++++ DATA RECORDS
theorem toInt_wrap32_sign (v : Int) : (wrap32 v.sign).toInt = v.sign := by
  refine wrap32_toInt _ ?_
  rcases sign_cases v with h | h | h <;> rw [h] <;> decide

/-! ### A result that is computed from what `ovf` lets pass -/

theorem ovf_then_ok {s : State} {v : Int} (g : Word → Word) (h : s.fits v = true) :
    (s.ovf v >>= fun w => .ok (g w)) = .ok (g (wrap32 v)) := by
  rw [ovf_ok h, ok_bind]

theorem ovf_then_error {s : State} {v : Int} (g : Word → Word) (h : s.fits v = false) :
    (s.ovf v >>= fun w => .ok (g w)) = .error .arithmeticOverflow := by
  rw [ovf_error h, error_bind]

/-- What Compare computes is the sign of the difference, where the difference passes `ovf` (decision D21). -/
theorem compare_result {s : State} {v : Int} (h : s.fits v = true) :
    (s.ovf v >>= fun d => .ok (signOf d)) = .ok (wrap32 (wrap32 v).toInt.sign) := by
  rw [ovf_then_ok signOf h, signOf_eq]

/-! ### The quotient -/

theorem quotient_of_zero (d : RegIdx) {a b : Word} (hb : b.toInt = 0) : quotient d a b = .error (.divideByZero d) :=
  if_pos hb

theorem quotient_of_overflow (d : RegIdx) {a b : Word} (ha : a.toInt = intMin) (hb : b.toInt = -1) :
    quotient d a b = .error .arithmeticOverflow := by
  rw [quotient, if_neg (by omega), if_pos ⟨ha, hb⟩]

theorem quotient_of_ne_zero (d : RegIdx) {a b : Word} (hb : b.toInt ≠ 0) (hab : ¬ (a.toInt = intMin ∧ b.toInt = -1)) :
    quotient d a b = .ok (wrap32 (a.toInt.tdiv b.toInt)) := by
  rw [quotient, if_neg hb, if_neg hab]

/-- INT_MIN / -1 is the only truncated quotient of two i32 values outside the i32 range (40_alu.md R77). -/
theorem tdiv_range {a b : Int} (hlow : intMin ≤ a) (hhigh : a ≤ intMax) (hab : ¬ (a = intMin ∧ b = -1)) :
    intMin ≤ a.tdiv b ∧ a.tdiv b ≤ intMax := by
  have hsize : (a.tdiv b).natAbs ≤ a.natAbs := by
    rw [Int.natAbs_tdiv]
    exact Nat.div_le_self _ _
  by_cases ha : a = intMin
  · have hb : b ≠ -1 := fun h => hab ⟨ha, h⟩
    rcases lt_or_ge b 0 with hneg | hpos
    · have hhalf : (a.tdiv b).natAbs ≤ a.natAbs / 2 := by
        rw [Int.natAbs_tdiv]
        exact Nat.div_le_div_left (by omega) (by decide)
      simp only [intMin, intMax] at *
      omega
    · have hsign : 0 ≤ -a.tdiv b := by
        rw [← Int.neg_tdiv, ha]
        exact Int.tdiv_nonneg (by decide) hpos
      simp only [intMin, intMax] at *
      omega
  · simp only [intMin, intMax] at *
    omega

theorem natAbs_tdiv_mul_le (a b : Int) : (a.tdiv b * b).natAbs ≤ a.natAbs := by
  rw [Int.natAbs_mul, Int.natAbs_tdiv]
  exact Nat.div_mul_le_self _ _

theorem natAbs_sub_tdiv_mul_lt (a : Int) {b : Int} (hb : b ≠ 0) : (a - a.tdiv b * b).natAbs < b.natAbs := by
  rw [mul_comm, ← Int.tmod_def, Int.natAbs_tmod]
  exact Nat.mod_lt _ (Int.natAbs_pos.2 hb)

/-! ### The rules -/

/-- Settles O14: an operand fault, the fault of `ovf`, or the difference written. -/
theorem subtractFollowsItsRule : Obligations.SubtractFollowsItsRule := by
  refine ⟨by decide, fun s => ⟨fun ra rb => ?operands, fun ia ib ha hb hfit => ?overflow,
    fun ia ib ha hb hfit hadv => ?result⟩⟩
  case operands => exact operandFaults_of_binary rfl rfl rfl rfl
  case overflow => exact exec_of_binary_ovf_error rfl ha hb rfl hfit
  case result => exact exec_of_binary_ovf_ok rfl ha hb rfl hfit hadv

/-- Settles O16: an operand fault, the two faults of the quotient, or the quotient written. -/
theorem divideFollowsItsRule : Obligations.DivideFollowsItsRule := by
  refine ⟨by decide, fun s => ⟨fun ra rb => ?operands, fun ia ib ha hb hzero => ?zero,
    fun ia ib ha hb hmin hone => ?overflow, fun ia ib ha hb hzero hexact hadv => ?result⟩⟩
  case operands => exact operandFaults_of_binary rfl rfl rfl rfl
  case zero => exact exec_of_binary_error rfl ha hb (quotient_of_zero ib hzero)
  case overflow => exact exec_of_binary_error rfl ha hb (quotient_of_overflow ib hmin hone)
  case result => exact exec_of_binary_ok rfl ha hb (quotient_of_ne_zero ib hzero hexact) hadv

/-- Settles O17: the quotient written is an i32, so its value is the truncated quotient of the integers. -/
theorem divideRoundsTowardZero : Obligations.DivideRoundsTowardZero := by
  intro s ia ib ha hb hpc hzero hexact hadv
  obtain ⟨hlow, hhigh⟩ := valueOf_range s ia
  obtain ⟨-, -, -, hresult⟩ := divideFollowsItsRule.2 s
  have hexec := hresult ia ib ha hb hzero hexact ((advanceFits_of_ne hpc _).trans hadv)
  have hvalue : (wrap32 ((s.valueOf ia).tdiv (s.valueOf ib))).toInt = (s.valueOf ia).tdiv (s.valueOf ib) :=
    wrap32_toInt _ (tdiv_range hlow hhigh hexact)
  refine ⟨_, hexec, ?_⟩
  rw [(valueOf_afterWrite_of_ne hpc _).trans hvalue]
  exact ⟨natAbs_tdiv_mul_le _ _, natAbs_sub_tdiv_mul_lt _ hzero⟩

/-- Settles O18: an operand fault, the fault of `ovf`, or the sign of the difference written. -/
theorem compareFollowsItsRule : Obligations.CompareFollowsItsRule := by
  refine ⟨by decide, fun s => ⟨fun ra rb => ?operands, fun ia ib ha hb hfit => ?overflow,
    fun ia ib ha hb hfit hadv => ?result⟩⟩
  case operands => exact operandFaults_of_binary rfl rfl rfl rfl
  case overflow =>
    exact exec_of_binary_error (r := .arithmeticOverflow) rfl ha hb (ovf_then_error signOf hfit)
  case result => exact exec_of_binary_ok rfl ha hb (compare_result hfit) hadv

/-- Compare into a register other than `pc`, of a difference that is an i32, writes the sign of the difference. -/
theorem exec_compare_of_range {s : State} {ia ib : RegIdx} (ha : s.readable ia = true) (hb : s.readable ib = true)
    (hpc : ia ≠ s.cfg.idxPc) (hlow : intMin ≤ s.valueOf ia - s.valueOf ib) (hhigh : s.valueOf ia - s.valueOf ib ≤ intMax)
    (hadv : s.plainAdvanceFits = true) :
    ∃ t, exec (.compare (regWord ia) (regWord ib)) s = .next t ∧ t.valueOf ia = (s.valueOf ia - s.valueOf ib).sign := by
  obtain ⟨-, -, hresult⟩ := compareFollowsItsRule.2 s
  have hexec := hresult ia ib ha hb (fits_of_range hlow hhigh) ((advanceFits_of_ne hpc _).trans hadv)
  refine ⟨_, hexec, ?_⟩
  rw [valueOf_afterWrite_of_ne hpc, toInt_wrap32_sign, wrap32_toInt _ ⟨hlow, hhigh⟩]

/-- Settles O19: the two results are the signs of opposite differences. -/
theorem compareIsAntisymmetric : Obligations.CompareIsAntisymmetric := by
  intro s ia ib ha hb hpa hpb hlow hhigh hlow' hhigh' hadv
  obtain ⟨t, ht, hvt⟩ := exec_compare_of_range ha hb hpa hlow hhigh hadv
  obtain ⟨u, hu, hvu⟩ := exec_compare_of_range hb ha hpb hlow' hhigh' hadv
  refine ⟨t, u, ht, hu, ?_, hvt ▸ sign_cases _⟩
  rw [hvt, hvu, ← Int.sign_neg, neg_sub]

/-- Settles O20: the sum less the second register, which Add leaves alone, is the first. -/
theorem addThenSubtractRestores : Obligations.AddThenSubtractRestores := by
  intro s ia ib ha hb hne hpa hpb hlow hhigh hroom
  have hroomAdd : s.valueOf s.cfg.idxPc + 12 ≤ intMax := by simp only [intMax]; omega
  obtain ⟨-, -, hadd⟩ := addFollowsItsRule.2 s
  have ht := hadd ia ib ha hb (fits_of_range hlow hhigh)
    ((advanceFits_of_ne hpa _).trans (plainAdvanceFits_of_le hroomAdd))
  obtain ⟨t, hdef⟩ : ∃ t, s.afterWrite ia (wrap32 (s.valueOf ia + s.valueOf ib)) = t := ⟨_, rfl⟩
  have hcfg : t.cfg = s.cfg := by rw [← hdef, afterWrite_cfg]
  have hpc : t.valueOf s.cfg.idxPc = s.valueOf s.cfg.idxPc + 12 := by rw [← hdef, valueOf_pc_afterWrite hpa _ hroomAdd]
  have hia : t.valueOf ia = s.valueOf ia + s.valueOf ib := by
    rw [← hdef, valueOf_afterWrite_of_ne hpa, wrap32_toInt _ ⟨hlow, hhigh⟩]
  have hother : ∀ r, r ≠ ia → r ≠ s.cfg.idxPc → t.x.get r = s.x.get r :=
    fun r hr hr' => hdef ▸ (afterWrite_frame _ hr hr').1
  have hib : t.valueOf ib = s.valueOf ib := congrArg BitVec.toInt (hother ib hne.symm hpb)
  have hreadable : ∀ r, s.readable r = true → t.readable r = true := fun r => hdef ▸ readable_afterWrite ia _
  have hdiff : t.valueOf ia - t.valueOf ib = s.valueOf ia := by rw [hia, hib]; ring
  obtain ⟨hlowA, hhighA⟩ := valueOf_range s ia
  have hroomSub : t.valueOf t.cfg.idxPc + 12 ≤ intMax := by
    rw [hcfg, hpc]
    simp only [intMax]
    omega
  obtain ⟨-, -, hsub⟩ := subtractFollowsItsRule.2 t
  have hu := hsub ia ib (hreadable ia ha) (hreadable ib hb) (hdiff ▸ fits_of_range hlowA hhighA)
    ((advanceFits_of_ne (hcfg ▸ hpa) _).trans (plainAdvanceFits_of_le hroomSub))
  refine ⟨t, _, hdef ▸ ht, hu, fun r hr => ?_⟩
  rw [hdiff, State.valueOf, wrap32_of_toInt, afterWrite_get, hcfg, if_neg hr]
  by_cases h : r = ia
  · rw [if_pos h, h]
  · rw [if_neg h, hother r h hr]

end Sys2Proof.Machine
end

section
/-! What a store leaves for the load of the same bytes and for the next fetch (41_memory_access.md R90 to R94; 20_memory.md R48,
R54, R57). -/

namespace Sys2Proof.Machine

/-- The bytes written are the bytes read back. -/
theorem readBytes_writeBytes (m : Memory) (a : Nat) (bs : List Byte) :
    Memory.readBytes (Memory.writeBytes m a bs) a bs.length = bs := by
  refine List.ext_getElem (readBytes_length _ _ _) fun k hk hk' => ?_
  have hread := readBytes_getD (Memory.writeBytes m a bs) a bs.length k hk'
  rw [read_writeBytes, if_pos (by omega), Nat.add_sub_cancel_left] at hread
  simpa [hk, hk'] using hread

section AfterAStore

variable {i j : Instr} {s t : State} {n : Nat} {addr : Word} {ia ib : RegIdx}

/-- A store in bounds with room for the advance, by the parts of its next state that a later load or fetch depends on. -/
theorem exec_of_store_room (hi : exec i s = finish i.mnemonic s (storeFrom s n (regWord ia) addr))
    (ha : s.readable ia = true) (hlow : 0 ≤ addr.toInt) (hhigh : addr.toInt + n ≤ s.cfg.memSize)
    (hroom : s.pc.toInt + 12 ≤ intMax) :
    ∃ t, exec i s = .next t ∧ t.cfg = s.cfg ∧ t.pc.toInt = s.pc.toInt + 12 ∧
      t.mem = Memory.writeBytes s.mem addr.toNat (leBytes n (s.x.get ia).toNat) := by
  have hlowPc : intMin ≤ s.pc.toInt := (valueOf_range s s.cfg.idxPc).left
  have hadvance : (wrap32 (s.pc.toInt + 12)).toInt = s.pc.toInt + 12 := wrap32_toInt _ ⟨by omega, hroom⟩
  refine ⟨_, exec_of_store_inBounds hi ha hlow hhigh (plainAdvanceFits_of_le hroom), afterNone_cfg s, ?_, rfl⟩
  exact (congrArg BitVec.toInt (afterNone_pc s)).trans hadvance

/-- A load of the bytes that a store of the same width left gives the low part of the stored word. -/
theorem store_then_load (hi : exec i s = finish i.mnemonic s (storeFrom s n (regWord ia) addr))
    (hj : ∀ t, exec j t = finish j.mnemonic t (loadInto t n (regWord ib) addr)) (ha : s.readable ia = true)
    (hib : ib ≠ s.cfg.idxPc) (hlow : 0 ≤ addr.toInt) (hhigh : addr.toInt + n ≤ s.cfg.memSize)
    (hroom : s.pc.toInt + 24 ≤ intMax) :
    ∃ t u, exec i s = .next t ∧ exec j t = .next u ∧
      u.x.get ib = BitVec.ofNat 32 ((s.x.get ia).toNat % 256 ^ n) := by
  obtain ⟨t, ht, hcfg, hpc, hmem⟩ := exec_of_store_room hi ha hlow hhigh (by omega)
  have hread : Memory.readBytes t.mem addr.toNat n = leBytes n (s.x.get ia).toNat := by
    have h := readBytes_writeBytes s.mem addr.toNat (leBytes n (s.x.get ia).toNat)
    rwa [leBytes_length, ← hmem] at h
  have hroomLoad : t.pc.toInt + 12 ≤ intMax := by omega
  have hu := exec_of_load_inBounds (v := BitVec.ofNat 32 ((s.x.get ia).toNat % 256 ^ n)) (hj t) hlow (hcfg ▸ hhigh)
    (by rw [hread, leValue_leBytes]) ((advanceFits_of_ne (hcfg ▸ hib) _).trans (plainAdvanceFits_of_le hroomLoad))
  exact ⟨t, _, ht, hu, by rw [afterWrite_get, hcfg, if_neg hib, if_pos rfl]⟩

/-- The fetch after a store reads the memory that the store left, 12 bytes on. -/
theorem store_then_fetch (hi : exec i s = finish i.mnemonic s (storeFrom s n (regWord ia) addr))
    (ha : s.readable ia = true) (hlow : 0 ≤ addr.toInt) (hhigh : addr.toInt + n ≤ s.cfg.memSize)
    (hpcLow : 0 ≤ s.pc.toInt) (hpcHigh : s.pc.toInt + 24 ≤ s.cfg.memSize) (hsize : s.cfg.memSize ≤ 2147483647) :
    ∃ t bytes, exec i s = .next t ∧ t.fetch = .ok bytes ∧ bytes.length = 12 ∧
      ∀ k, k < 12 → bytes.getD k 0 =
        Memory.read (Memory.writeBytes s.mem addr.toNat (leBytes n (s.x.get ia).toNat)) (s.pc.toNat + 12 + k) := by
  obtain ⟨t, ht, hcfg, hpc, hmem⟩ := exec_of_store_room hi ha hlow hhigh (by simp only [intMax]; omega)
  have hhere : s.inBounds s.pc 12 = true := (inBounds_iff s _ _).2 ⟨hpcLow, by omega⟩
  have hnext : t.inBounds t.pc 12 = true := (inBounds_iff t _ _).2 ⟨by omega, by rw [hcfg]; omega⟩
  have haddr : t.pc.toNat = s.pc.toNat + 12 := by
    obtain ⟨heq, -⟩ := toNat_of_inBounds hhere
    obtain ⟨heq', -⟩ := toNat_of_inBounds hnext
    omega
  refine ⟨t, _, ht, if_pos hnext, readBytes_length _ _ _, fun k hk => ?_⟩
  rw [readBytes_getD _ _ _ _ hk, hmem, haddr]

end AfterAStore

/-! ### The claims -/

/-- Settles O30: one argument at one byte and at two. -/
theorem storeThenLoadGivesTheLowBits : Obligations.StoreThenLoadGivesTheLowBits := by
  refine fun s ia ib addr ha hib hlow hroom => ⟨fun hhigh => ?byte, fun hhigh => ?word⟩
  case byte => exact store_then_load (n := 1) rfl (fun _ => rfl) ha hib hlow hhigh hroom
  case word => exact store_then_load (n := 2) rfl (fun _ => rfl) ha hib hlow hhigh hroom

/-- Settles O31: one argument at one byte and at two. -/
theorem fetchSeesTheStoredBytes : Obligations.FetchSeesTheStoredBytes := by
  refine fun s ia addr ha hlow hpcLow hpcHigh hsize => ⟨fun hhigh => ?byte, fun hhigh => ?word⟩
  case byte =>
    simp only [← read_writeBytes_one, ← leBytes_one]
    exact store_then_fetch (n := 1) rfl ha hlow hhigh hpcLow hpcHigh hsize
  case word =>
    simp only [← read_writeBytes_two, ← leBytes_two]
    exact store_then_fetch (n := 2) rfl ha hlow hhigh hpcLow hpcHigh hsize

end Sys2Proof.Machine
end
++++++++
WORK TASK:
Go through the data above and copy each line in which "only" appears.

ANSWER SPACE:
/-- INT_MIN / -1 is the only truncated quotient of two i32 values outside the i32 range (40_alu.md R77). -/
      simp only [intMin, intMax] at *
      simp only [intMin, intMax] at *
  · simp only [intMin, intMax] at *
  have hroomAdd : s.valueOf s.cfg.idxPc + 12 ≤ intMax := by simp only [intMax]; omega
    simp only [intMax]
  obtain ⟨t, ht, hcfg, hpc, hmem⟩ := exec_of_store_room hi ha hlow hhigh (by simp only [intMax]; omega)
    simp only [← read_writeBytes_one, ← leBytes_one]
    simp only [← read_writeBytes_two, ← leBytes_two]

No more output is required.